-- ==== Sys2Proof/Machine/MemEv.lean ====
section
/-!
DEFINITION. Memory-side events: arrivals of loads (R16, R139, R150), landings of tile loads (R339), write-backs of the
core array (R140), and the ends of what blocks a thread (R129, R308, R334, R362).
-/
namespace Sys2Proof.Machine
open Sys2Proof

/-- The load of entry `ix` of the focused thread's results in flight. -/
def loadAtIx (t : Thread) (ix : Nat) : Option (Pend × LoadReq) :=
  match t.pend.drop ix with
  | e :: _ => e.load.map (fun q => (e, q))
  | [] => none

/-- Sources wait for another device, or for an atomic under way on their line. -/
def srcsWait (s : State) (srcs : List ByteSrc) : Bool :=
  (missSectors s srcs).any (fun x => asking s x.1 x.2 || lineLocked s x.1 (x.2 / 4))

/-- LOAD_VALUE_ARRIVAL can happen for that entry: what performs before it has (R150). -/
def loadReady (s : State) (cx ix : Nat) : Bool :=
  match loadAtIx (thOf s cx) ix with
  | some (e, q) =>
    let s := asReader s [1, coOf s, cx, e.pos, q.slot]
    match q.fin with
    | .walk va sys _ => !(match walk s (rootOf s s.grp.image) sys va with
      | .wait d sec => asking s d sec
      | _ => false)
    | .pref _ => !srcsWait s q.srcs
    | _ => !loadsAhead s cx (e.pos, q.slot) (fun c => c == q.cls) && !copyLate s cx q.cls (e.pos, q.slot) && !srcsWait s q.srcs
  | none => false

/-- A load that performs late (R16). -/
def loadArrive (s : State) (ix : Nat) : State :=
  match loadAtIx s.th ix with
  | none => s
  | some (e, q) => loadPerform s e q

/-- The name of a tile load's reads. -/
def tldTag (s : State) (c : TldCmd) : List Nat := [4, coOf s, c.th, c.pos]

/-- TLD_LANDING can happen for tile load `ix` of the focused core. -/
def tldReady (s : State) (cx ix : Nat) : Bool :=
  match s.grp.tld.drop ix with
  | c :: _ =>
    let s := asReader s (tldTag s c)
    c.th == cx && !loadsAhead s cx (c.pos, c.slot) (fun k => k == c.cls) && !copyLate s cx c.cls (c.pos, c.slot) && !srcsWait s c.src
  | [] => false

/-- A tile load lands (R339): its tile takes the bytes, its busy bit clears. -/
def tldLand (s : State) (ix : Nat) : State :=
  match s.grp.tld.drop ix with
  | [] => s
  | c :: _ =>
    let s := copiesRead (asReader s (tldTag s c)) c.th c.cls (c.pos, c.slot)
    let gone := fun (g : Group) =>
      let g' := { g with tld := g.tld.take ix ++ g.tld.drop (ix + 1) }
      match c.ring with
      | some (q, k) => ringLand g' q k
      | none => g'
    match takeAll s c.cls true c.src with
    | .bytes s' bs => { s' with grp := gone (scratchPut s'.grp (c.dst.zip (bs.map (fun b => (b, false))))) }
    | .ask ss => ss.foldl (fun s x => askSector s x.1 x.2 c.cls) s
    | .bad f _ =>
      let i : FaultInfo := { code := f, pos := c.pos, slot := c.slot, addr := c.addr, gate := 0, fq := 0, bpc := c.bpc }
      setTh { spent s with grp := gone s.grp } c.th (fun t => raiseTh t i)

/-- FRONT_BUSY_END (R362). -/
def frontEnd (s : State) (fr : Nat) : State :=
  { s with th := { s.th with fbusy := s.th.fbusy &&& ~~~BitVec.ofNat 8 (2 ^ fr) } }

/-- WAITGE_REREAD (R334): the counter is read again. -/
def waitgeReread (s : State) : State :=
  if s.th.run = .waitge then { s with th := { s.th with run := .ready } } else s

/-- WALK_RETRY (R129): the walk is made again. -/
def walkRetry (s : State) : State :=
  match s.th.run with
  | .walking n => if n % 3 = 0 then { s with th := { s.th with run := .walking (n + 1) } } else s
  | _ => s

/-- PARK_EXPIRY (R308). -/
def parkExpiry (s : State) : State :=
  if s.th.run = .parked then { s with th := { s.th with run := .ready } } else s

/-- The dirty lines of a core's array, as device × 2^40 + line. -/
def dirtyLines (c : Core) : List Nat :=
  c.arr.foldl (fun l x => if x.2.dirty == 0 then l else insNat (x.1 / 2 ^ 42 * 2 ^ 40 + x.1 % 2 ^ 42 / 4) l) []

/-- CORE_ARRAY_WRITEBACK (R140) of the focused or bare core: the line's dirty bytes go home. -/
def lineBack (s : State) (ln : Nat) : State := cleanLine s (ln / 2 ^ 40) (ln % 2 ^ 40) false

/-- The copies, tile loads and matrix operations that the focused thread issued in its window, brought to their ends as
far as their data is at hand (R168). -/
def finishWork (s : State) (cx : Nat) : State :=
  let mine := fun (s : State) (pos th : Nat) => th == cx && inWindow (thOf s cx) pos
  let s1 := (upFrom 0 4).foldl (fun s ch => match tfind s.grp.ch ch with
    | some c => if mine s c.pos c.th && (copyBytes s ch c).isSome then copyDone s ch else s
    | none => s) s
  let s2 := (upFrom 0 s1.grp.tld.length).foldl (fun s _ =>
    match s.grp.tld.findIdx? (fun c => mine s c.pos c.th) with
    | some ix => tldLand s ix
    | none => s) s1
  (upFrom 0 s2.grp.mx.length).foldl (fun s _ =>
    if s.grp.mx.any (fun o => mine s o.2.pos o.2.th) then mxRetire (mxStart s) else s) s2

end Sys2Proof.Machine
end

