/-- One unit of a cascade on one lane (R345 to R349); `none` is FORMAT_INVALID. -/
def unitLane (fmt : Word) (op ty md : Nat) (x y : BitVec 32) : Option (BitVec 32) :=
  if op = 15 then cvtLane fmt ty md x
  else match ty with
    | 0 => some (unitF32 op md (fmtRM fmt) x y)
    | 1 => (unitInt op md 32 true (fmtRM fmt) (fmtRSUB fmt) x.toNat y.toNat).map (BitVec.ofNat 32)
    | 2 => (unitInt op md 32 false (fmtRM fmt) (fmtRSUB fmt) x.toNat y.toNat).map (BitVec.ofNat 32)
    | _ => (packSub (iwid fmt) (unitInt op md (iwid fmt) (fmtISGN fmt) (fmtRM fmt) (fmtRSUB fmt)) x.toNat y.toNat
        (32 / iwid fmt)).map (BitVec.ofNat 32)

/-- The lanes `l` upwards, `n` of them, of a lane function; a lane that faults faults the slot. -/
def lanesOpt (f : Nat → Option (BitVec 32)) (l : Nat) : Nat → Option Nat
  | 0 => some 0
  | n + 1 => match f l, lanesOpt f (l + 1) n with
    | some a, some r => some (a.toNat + 2 ^ 32 * r)
    | _, _ => none

/-- The vector registers the focused thread's clusters wait for under an ACCRD of an earlier bundle in flight (R381). -/
def vBusy (s : State) (rs : List Nat) : Bool :=
  s.grp.mx.any (fun o => o.2.th == cxOf s && o.2.pos != s.th.pos && rs.any (fun r => (mxTiles o.2).2.contains (.vreg (cxOf s) r)))

/-- A V or SF slot that reads and writes the registers `rs`: blocked while one is busy (R381). -/
def vSlot (s : State) (p : BitVec 5) (rs : List Nat) (k : State → Out) : Out :=
  if !predOk s.th p then .next s else if vBusy s rs then .next (block s) else k s

/-- The number of register `r` of cluster `cl`. -/
def vNum (cl : BitVec 3) (r : BitVec 5) : Nat := 32 * cl.toNat + r.toNat

/-- Lane l of register r of cluster cl. -/
def vLane (s : State) (cl : BitVec 3) (r : BitVec 5) (l : Nat) : BitVec 32 := laneOf (vReg s.th cl.toNat r.toNat) l

/-- A vector result that lands in the vector cascade class. -/
def putVec (s : State) (cl : BitVec 3) (d : BitVec 5) (x : VReg) : State := putV s cl.toNat d.toNat x clsVec

/-- The cascade on lane l (R345). -/
def cascade (s : State) (cl : BitVec 3) (va vb vc ve opa opb opc : BitVec 5) (tya tyb tyc : BitVec 2)
    (mda mdb mdc : BitVec 3) (l : Nat) : Option (BitVec 32) :=
  match unitLane s.th.fmt opa.toNat tya.toNat mda.toNat (vLane s cl va l) (vLane s cl vb l) with
  | none => none
  | some x => match unitLane s.th.fmt opb.toNat tyb.toNat mdb.toNat x (vLane s cl vc l) with
    | none => none
    | some y => unitLane s.th.fmt opc.toNat tyc.toNat mdc.toNat y (vLane s cl ve l)

/-- The registers that a cascade reads: the first unit's two, and one for each later unit; a unit code that takes no register
leaves its field unused (R290). -/
def vxRegs (cl : BitVec 3) (va vb vc ve opa opb opc : BitVec 5) : List Nat :=
  vNum cl va :: ((if unitNoReg opa then [] else [vNum cl vb]) ++ (if unitNoReg opb then [] else [vNum cl vc]) ++
    (if unitNoReg opc then [] else [vNum cl ve]))

def execVx (cl : BitVec 3) (vd va vb vc ve opa opb opc : BitVec 5) (tya tyb tyc : BitVec 2) (mda mdb mdc : BitVec 3)
    (p : BitVec 5) (s : State) : Out :=
  vSlot s p (vNum cl vd :: vxRegs cl va vb vc ve opa opb opc) fun s =>
    match lanesOpt (cascade s cl va vb vc ve opa opb opc tya tyb tyc mda mdb mdc) 0 16 with
    | some x => .next (putVec s cl vd (BitVec.ofNat 512 x))
    | none => .next (raise s .formatInvalid 0)

/-! Standalone instructions. -/

/-- The formats a form of VDOT accepts (R351). -/
def dotOk (form code : Nat) : Bool :=
  match form with
  | 0 => code == 7 || code == 8 || code == 3 || code == 4
  | 1 => code == 11 || code == 1 || code == 2
  | _ => code == 9 || code == 10 || code == 5

/-- An integer format. -/
def isIntFmt (code : Nat) : Bool := decide (7 ≤ code) && decide (code ≤ 12)

/-- VDOT's element width. -/
def dotW (form : Nat) : Nat := if form = 0 then 8 else if form = 1 then 16 else 4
= = = = =
→ **YOUR ASSIGNMENT**: Set down exactly the lines of the listing above, from the line holding "def dotOk (form" through its last line, with nothing added.

→ **TASK SOLUTION**:
def dotOk (form code : Nat) : Bool :=
  match form with
  | 0 => code == 7 || code == 8 || code == 3 || code == 4
  | 1 => code == 11 || code == 1 || code == 2
  | _ => code == 9 || code == 10 || code == 5

/-- An integer format. -/
def isIntFmt (code : Nat) : Bool := decide (7 ≤ code) && decide (code ≤ 12)

/-- VDOT's element width. -/
def dotW (form : Nat) : Nat := if form = 0 then 8 else if form = 1 then 16 else 4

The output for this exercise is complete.